Identify every line in the records below that contains the word "rxLen", and reproduce each one.

_Dataset excerpts_
::::::::

section
variable (s : State)
@[simp] theorem State.clearToggles_params : (s.clearToggles).params = s.params := rfl
@[simp] theorem State.clearToggles_sess : (s.clearToggles).sess = s.sess := rfl
@[simp] theorem State.clearToggles_role : (s.clearToggles).role = s.role := rfl
@[simp] theorem State.clearToggles_retryLimit : (s.clearToggles).retryLimit = s.retryLimit := rfl
@[simp] theorem State.clearToggles_timeoutDuration : (s.clearToggles).timeoutDuration = s.timeoutDuration := rfl
@[simp] theorem State.clearToggles_sendToggle : (s.clearToggles).sendToggle = false := rfl
@[simp] theorem State.clearToggles_expectToggle : (s.clearToggles).expectToggle = false := rfl
@[simp] theorem State.clearToggles_framesTotal : (s.clearToggles).framesTotal = s.framesTotal := rfl
@[simp] theorem State.clearToggles_framesValid : (s.clearToggles).framesValid = s.framesValid := rfl
@[simp] theorem State.clearToggles_framesInvalid : (s.clearToggles).framesInvalid = s.framesInvalid := rfl
@[simp] theorem State.clearToggles_framesDuplicate : (s.clearToggles).framesDuplicate = s.framesDuplicate := rfl
@[simp] theorem State.clearToggles_retransmissions : (s.clearToggles).retransmissions = s.retransmissions := rfl
@[simp] theorem State.clearToggles_timeouts : (s.clearToggles).timeouts = s.timeouts := rfl
@[simp] theorem State.clearToggles_rs : (s.clearToggles).rs = s.rs := rfl
@[simp] theorem State.clearToggles_ctl : (s.clearToggles).ctl = s.ctl := rfl
@[simp] theorem State.clearToggles_raw : (s.clearToggles).raw = s.raw := rfl
@[simp] theorem State.clearToggles_rawLen : (s.clearToggles).rawLen = s.rawLen := rfl
@[simp] theorem State.clearToggles_ovf : (s.clearToggles).ovf = s.ovf := rfl
@[simp] theorem State.clearToggles_phase : (s.clearToggles).phase = s.phase := rfl
@[simp] theorem State.clearToggles_tries : (s.clearToggles).tries = s.tries := rfl
@[simp] theorem State.clearToggles_opLen : (s.clearToggles).opLen = s.opLen := rfl
@[simp] theorem State.clearToggles_rxLen : (s.clearToggles).rxLen = s.rxLen := rfl
@[simp] theorem State.clearToggles_armed : (s.clearToggles).armed = s.armed := rfl
@[simp] theorem State.clearToggles_remaining : (s.clearToggles).remaining = s.remaining := rfl
@[simp] theorem State.clearToggles_txq : (s.clearToggles).txq = s.txq := rfl
@[simp] theorem State.clearToggles_done : (s.clearToggles).done = s.done := rfl
@[simp] theorem State.clearToggles_status : (s.clearToggles).status = s.status := rfl
@[simp] theorem State.clearToggles_resultLen : (s.clearToggles).resultLen = s.resultLen := rfl
@[simp] theorem State.clearToggles_statsValid : (s.clearToggles).statsValid = s.statsValid := rfl
@[simp] theorem State.clearToggles_txbuf : (s.clearToggles).txbuf = s.txbuf := rfl
@[simp] theorem State.clearToggles_rxbuf : (s.clearToggles).rxbuf = s.rxbuf := rfl
@[simp] theorem State.clearToggles_chanRelease : (s.clearToggles).chanRelease = s.chanRelease := rfl
@[simp] theorem State.clearToggles_txOut : (s.clearToggles).txOut = s.txOut := rfl
@[simp] theorem State.clearToggles_chanAvail : (s.clearToggles).chanAvail = s.chanAvail := rfl
@[simp] theorem State.clearToggles_events : (s.clearToggles).events = s.events := rfl
@[simp] theorem State.clearToggles_source : (s.clearToggles).source = s.source := rfl
@[simp] theorem State.clearToggles_epoch : (s.clearToggles).epoch = s.epoch := rfl
@[simp] theorem State.clearToggles_steps : (s.clearToggles).steps = s.steps := rfl
@[simp] theorem State.clearToggles_txbufByte : (s.clearToggles).txbufByte = s.txbufByte := rfl
@[simp] theorem State.clearToggles_rxbufByte : (s.clearToggles).rxbufByte = s.rxbufByte := rfl
@[simp] theorem State.clearToggles_rawByte : (s.clearToggles).rawByte = s.rawByte := rfl
@[simp] theorem State.clearToggles_rawBytes : (s.clearToggles).rawBytes = s.rawBytes := rfl
@[simp] theorem State.clearToggles_payload : (s.clearToggles).payload = s.payload := rfl
end

section
variable (s : State)
@[simp] theorem State.flipSendToggle_params : (s.flipSendToggle).params = s.params := rfl
@[simp] theorem State.flipSendToggle_sess : (s.flipSendToggle).sess = s.sess := rfl
@[simp] theorem State.flipSendToggle_role : (s.flipSendToggle).role = s.role := rfl
@[simp] theorem State.flipSendToggle_retryLimit : (s.flipSendToggle).retryLimit = s.retryLimit := rfl
@[simp] theorem State.flipSendToggle_timeoutDuration : (s.flipSendToggle).timeoutDuration = s.timeoutDuration := rfl
@[simp] theorem State.flipSendToggle_sendToggle : (s.flipSendToggle).sendToggle = !s.sendToggle := rfl
@[simp] theorem State.flipSendToggle_expectToggle : (s.flipSendToggle).expectToggle = s.expectToggle := rfl
@[simp] theorem State.flipSendToggle_framesTotal : (s.flipSendToggle).framesTotal = s.framesTotal := rfl
@[simp] theorem State.flipSendToggle_framesValid : (s.flipSendToggle).framesValid = s.framesValid := rfl
@[simp] theorem State.flipSendToggle_framesInvalid : (s.flipSendToggle).framesInvalid = s.framesInvalid := rfl
@[simp] theorem State.flipSendToggle_framesDuplicate : (s.flipSendToggle).framesDuplicate = s.framesDuplicate := rfl
@[simp] theorem State.flipSendToggle_retransmissions : (s.flipSendToggle).retransmissions = s.retransmissions := rfl
@[simp] theorem State.flipSendToggle_timeouts : (s.flipSendToggle).timeouts = s.timeouts := rfl
@[simp] theorem State.flipSendToggle_rs : (s.flipSendToggle).rs = s.rs := rfl
@[simp] theorem State.flipSendToggle_ctl : (s.flipSendToggle).ctl = s.ctl := rfl
@[simp] theorem State.flipSendToggle_raw : (s.flipSendToggle).raw = s.raw := rfl
@[simp] theorem State.flipSendToggle_rawLen : (s.flipSendToggle).rawLen = s.rawLen := rfl
@[simp] theorem State.flipSendToggle_ovf : (s.flipSendToggle).ovf = s.ovf := rfl
@[simp] theorem State.flipSendToggle_phase : (s.flipSendToggle).phase = s.phase := rfl
@[simp] theorem State.flipSendToggle_tries : (s.flipSendToggle).tries = s.tries := rfl
@[simp] theorem State.flipSendToggle_opLen : (s.flipSendToggle).opLen = s.opLen := rfl
@[simp] theorem State.flipSendToggle_rxLen : (s.flipSendToggle).rxLen = s.rxLen := rfl
@[simp] theorem State.flipSendToggle_armed : (s.flipSendToggle).armed = s.armed := rfl
@[simp] theorem State.flipSendToggle_remaining : (s.flipSendToggle).remaining = s.remaining := rfl
@[simp] theorem State.flipSendToggle_txq : (s.flipSendToggle).txq = s.txq := rfl
@[simp] theorem State.flipSendToggle_done : (s.flipSendToggle).done = s.done := rfl
@[simp] theorem State.flipSendToggle_status : (s.flipSendToggle).status = s.status := rfl
@[simp] theorem State.flipSendToggle_resultLen : (s.flipSendToggle).resultLen = s.resultLen := rfl
@[simp] theorem State.flipSendToggle_statsValid : (s.flipSendToggle).statsValid = s.statsValid := rfl
@[simp] theorem State.flipSendToggle_txbuf : (s.flipSendToggle).txbuf = s.txbuf := rfl
@[simp] theorem State.flipSendToggle_rxbuf : (s.flipSendToggle).rxbuf = s.rxbuf := rfl
@[simp] theorem State.flipSendToggle_chanRelease : (s.flipSendToggle).chanRelease = s.chanRelease := rfl
@[simp] theorem State.flipSendToggle_txOut : (s.flipSendToggle).txOut = s.txOut := rfl
@[simp] theorem State.flipSendToggle_chanAvail : (s.flipSendToggle).chanAvail = s.chanAvail := rfl
@[simp] theorem State.flipSendToggle_events : (s.flipSendToggle).events = s.events := rfl
@[simp] theorem State.flipSendToggle_source : (s.flipSendToggle).source = s.source := rfl
@[simp] theorem State.flipSendToggle_epoch : (s.flipSendToggle).epoch = s.epoch := rfl
@[simp] theorem State.flipSendToggle_steps : (s.flipSendToggle).steps = s.steps := rfl
@[simp] theorem State.flipSendToggle_txbufByte : (s.flipSendToggle).txbufByte = s.txbufByte := rfl
@[simp] theorem State.flipSendToggle_rxbufByte : (s.flipSendToggle).rxbufByte = s.rxbufByte := rfl
@[simp] theorem State.flipSendToggle_rawByte : (s.flipSendToggle).rawByte = s.rawByte := rfl
@[simp] theorem State.flipSendToggle_rawBytes : (s.flipSendToggle).rawBytes = s.rawBytes := rfl
@[simp] theorem State.flipSendToggle_payload : (s.flipSendToggle).payload = s.payload := rfl
end

section
variable (s : State)
@[simp] theorem State.flipExpectToggle_params : (s.flipExpectToggle).params = s.params := rfl
@[simp] theorem State.flipExpectToggle_sess : (s.flipExpectToggle).sess = s.sess := rfl
@[simp] theorem State.flipExpectToggle_role : (s.flipExpectToggle).role = s.role := rfl
@[simp] theorem State.flipExpectToggle_retryLimit : (s.flipExpectToggle).retryLimit = s.retryLimit := rfl
@[simp] theorem State.flipExpectToggle_timeoutDuration : (s.flipExpectToggle).timeoutDuration = s.timeoutDuration := rfl
@[simp] theorem State.flipExpectToggle_sendToggle : (s.flipExpectToggle).sendToggle = s.sendToggle := rfl
@[simp] theorem State.flipExpectToggle_expectToggle : (s.flipExpectToggle).expectToggle = !s.expectToggle := rfl
@[simp] theorem State.flipExpectToggle_framesTotal : (s.flipExpectToggle).framesTotal = s.framesTotal := rfl
@[simp] theorem State.flipExpectToggle_framesValid : (s.flipExpectToggle).framesValid = s.framesValid := rfl
@[simp] theorem State.flipExpectToggle_framesInvalid : (s.flipExpectToggle).framesInvalid = s.framesInvalid := rfl
@[simp] theorem State.flipExpectToggle_framesDuplicate : (s.flipExpectToggle).framesDuplicate = s.framesDuplicate := rfl
@[simp] theorem State.flipExpectToggle_retransmissions : (s.flipExpectToggle).retransmissions = s.retransmissions := rfl
@[simp] theorem State.flipExpectToggle_timeouts : (s.flipExpectToggle).timeouts = s.timeouts := rfl
@[simp] theorem State.flipExpectToggle_rs : (s.flipExpectToggle).rs = s.rs := rfl
@[simp] theorem State.flipExpectToggle_ctl : (s.flipExpectToggle).ctl = s.ctl := rfl
@[simp] theorem State.flipExpectToggle_raw : (s.flipExpectToggle).raw = s.raw := rfl
@[simp] theorem State.flipExpectToggle_rawLen : (s.flipExpectToggle).rawLen = s.rawLen := rfl
@[simp] theorem State.flipExpectToggle_ovf : (s.flipExpectToggle).ovf = s.ovf := rfl
@[simp] theorem State.flipExpectToggle_phase : (s.flipExpectToggle).phase = s.phase := rfl
@[simp] theorem State.flipExpectToggle_tries : (s.flipExpectToggle).tries = s.tries := rfl
@[simp] theorem State.flipExpectToggle_opLen : (s.flipExpectToggle).opLen = s.opLen := rfl
@[simp] theorem State.flipExpectToggle_rxLen : (s.flipExpectToggle).rxLen = s.rxLen := rfl
@[simp] theorem State.flipExpectToggle_armed : (s.flipExpectToggle).armed = s.armed := rfl
@[simp] theorem State.flipExpectToggle_remaining : (s.flipExpectToggle).remaining = s.remaining := rfl
@[simp] theorem State.flipExpectToggle_txq : (s.flipExpectToggle).txq = s.txq := rfl
@[simp] theorem State.flipExpectToggle_done : (s.flipExpectToggle).done = s.done := rfl
@[simp] theorem State.flipExpectToggle_status : (s.flipExpectToggle).status = s.status := rfl
@[simp] theorem State.flipExpectToggle_resultLen : (s.flipExpectToggle).resultLen = s.resultLen := rfl
@[simp] theorem State.flipExpectToggle_statsValid : (s.flipExpectToggle).statsValid = s.statsValid := rfl
@[simp] theorem State.flipExpectToggle_txbuf : (s.flipExpectToggle).txbuf = s.txbuf := rfl
@[simp] theorem State.flipExpectToggle_rxbuf : (s.flipExpectToggle).rxbuf = s.rxbuf := rfl
@[simp] theorem State.flipExpectToggle_chanRelease : (s.flipExpectToggle).chanRelease = s.chanRelease := rfl
@[simp] theorem State.flipExpectToggle_txOut : (s.flipExpectToggle).txOut = s.txOut := rfl
@[simp] theorem State.flipExpectToggle_chanAvail : (s.flipExpectToggle).chanAvail = s.chanAvail := rfl
@[simp] theorem State.flipExpectToggle_events : (s.flipExpectToggle).events = s.events := rfl
@[simp] theorem State.flipExpectToggle_source : (s.flipExpectToggle).source = s.source := rfl
@[simp] theorem State.flipExpectToggle_epoch : (s.flipExpectToggle).epoch = s.epoch := rfl
@[simp] theorem State.flipExpectToggle_steps : (s.flipExpectToggle).steps = s.steps := rfl
@[simp] theorem State.flipExpectToggle_txbufByte : (s.flipExpectToggle).txbufByte = s.txbufByte := rfl
@[simp] theorem State.flipExpectToggle_rxbufByte : (s.flipExpectToggle).rxbufByte = s.rxbufByte := rfl
@[simp] theorem State.flipExpectToggle_rawByte : (s.flipExpectToggle).rawByte = s.rawByte := rfl
@[simp] theorem State.flipExpectToggle_rawBytes : (s.flipExpectToggle).rawBytes = s.rawBytes := rfl
@[simp] theorem State.flipExpectToggle_payload : (s.flipExpectToggle).payload = s.payload := rfl
end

::::::::

_Answer below_
@[simp] theorem State.clearToggles_rxLen : (s.clearToggles).rxLen = s.rxLen := rfl
@[simp] theorem State.flipSendToggle_rxLen : (s.flipSendToggle).rxLen = s.rxLen := rfl
@[simp] theorem State.flipExpectToggle_rxLen : (s.flipExpectToggle).rxLen = s.rxLen := rfl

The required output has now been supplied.